Like the New York Times said, we are in the Age of AI!

  • At the World Economic Forum, in Davos Switzerland (1/24/19), AI was front-of-mind:
    • George Soros, a bold financier and mega-philanthropist, not an AI researcher, worried aloud that authoritarian governments will use AI to control their people.
    • In private, back-room conversations, business people were talking excitedly about mass automation in the next few years — but publicly they expressed concern for "human-centered AI."
  • Besides developing an "app" that beat the human world Go champion, Google’s Deep Mind division has AI technology that can "spot eye disease just as well as your doctor."
  • AI researchers are commanding million dollar salaries — just like football and basketball coaches.
  • Yes, today’s computers are fast, but "it’s difficult to imagine" the patterns that AI will uncover when the AI algorithms are run on tomorrow’s quantum computers.

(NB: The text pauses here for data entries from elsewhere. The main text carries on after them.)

/-- Reduce a row of a chain without soft max. -/
def plainRow (s : State) (base : Nat) (d : List Byte) (rows : List (Nat × Nat)) (lanes : List Lane) (r : Nat × Nat) : RowOut :=
  let rop := fld d 4 1
  let es := (List.range r.2).map fun i => (r.1 + i, lanes.getD (r.1 + i) ⟨[], false, 0, 0⟩)
  let on := es.filter fun x => x.2.on
  let vals := on.map fun x => (x.1, operandV s base d 0 x.1 (posIn rows x.1) x.2.latches (fld d 5 1))
  let (v, f, inv) := if rop = 0 then (0, 0, false) else reduceRow rop (tileRow d) (vals.map fun x => (x.1, x.2.1))
  let g := if rop = 0 then 0 else joinFlags (vals.map fun x => x.2.2)
  ⟨if rop = 0 then [] else natLe 4 v, vStat on.length false inv on.isEmpty, orf f g⟩

/-- The status word and pair of a soft-max row. -/
def softRowOut (unmasked : Nat) (q : SoftRow × Nat) : RowOut :=
  let (m, sum) := q.1.pair
  ⟨natLe 4 m ++ natLe 4 sum,
    vStat unmasked (match q.1 with | .posinf _ => true | _ => false) (q.1 == .nan) (q.1 == .empty), q.2⟩

/-- What the sweeps of a chain give: lanes, rows, and flags that stand in neither. -/
structure Sweeps where
  lanes : List Lane
  rows : List RowOut
  flags : Nat
deriving DecidableEq, Repr

/-- The one sweep of a chain without soft max. -/
def plainSweep (s : State) (base : Nat) (d : List Byte) (rows : List (Nat × Nat)) : Sweeps :=
  let lanes := (List.range (vCount d)).map (runLane s base d rows (fun _ => 0) (vStages d))
  ⟨lanes, rows.map (plainRow s base d rows lanes), 0⟩

/-- An entry of a soft max: element, whether it is on, its value. -/
abbrev SoftEntry := Nat × Bool × Nat

/-- A row of entries, with how many are on and what its soft max comes to. -/
def softRowOf (tw : Nat) (es : List SoftEntry) (r : Nat × Nat) : (Nat × Nat) × Nat × SoftRow × Nat :=
  let on := ((es.drop r.1).take r.2).filter fun a => a.2.1
  (r, on.length, softRow tw (on.map fun a => (a.1, a.2.2)))

/-- What SOFTMAX yields for an entry among its rows (R209). -/
def softAt (norm : Bool) (rs : List ((Nat × Nat) × Nat × SoftRow × Nat)) (a : SoftEntry) : Nat × Nat :=
  match rs.find? (fun r => decide (r.1.1 ≤ a.1 ∧ a.1 < r.1.1 + r.1.2)) with
  | some r => softOut r.2.2.1 norm a.2.1 a.2.2
  | none => (0, 0)

/-- The pair of a row that sweep 1 did not write, as its place in the RED area holds it. -/
def pairAt (s : State) (a : Nat) : SoftRow :=
  let m := readNat s a 4
  if (unF m).isNan then .nan else if m = ninfF then .empty else if m = infF then .posinf 1 else .finite m (readNat s (a + 4) 4)

/-- The rows of sweep 2 with the pairs that it reads back: those of sweep 1 by number; a row that only sweep 2 has finds what the RED area held
(R208, R211). -/
def pairedRows (s : State) (base : Nat) (d : List Byte) (rows : List (Nat × Nat)) (rs : List ((Nat × Nat) × Nat × SoftRow × Nat)) :
    List ((Nat × Nat) × Nat × SoftRow × Nat) :=
  rows.zipIdx.map fun (r, i) => match rs[i]? with
    | some x => (r, x.2)
    | none => (r, 0, pairAt s (base + fld d 0x2C 4 + 8 * i), 0)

What are the limits of AI?

AI + 5G = New Internet

So put AI together with 5G and…

  • With 5G instantly tracking the whereabouts of everyone, AI can predict when and where the next demonstration by <name your favorite political group> will occur.
  • With 5G instantly tracking the whereabouts of everyone, AI can predict who will have a heart attack, when, and where.

"The Web as I envisaged it, we have not seen it yet. The future is still so much bigger than the past." Maybe the New Internet is what Berners-Lee envisioned?  Regardless, that New Internet is coming to the palm of your hand — very shortly!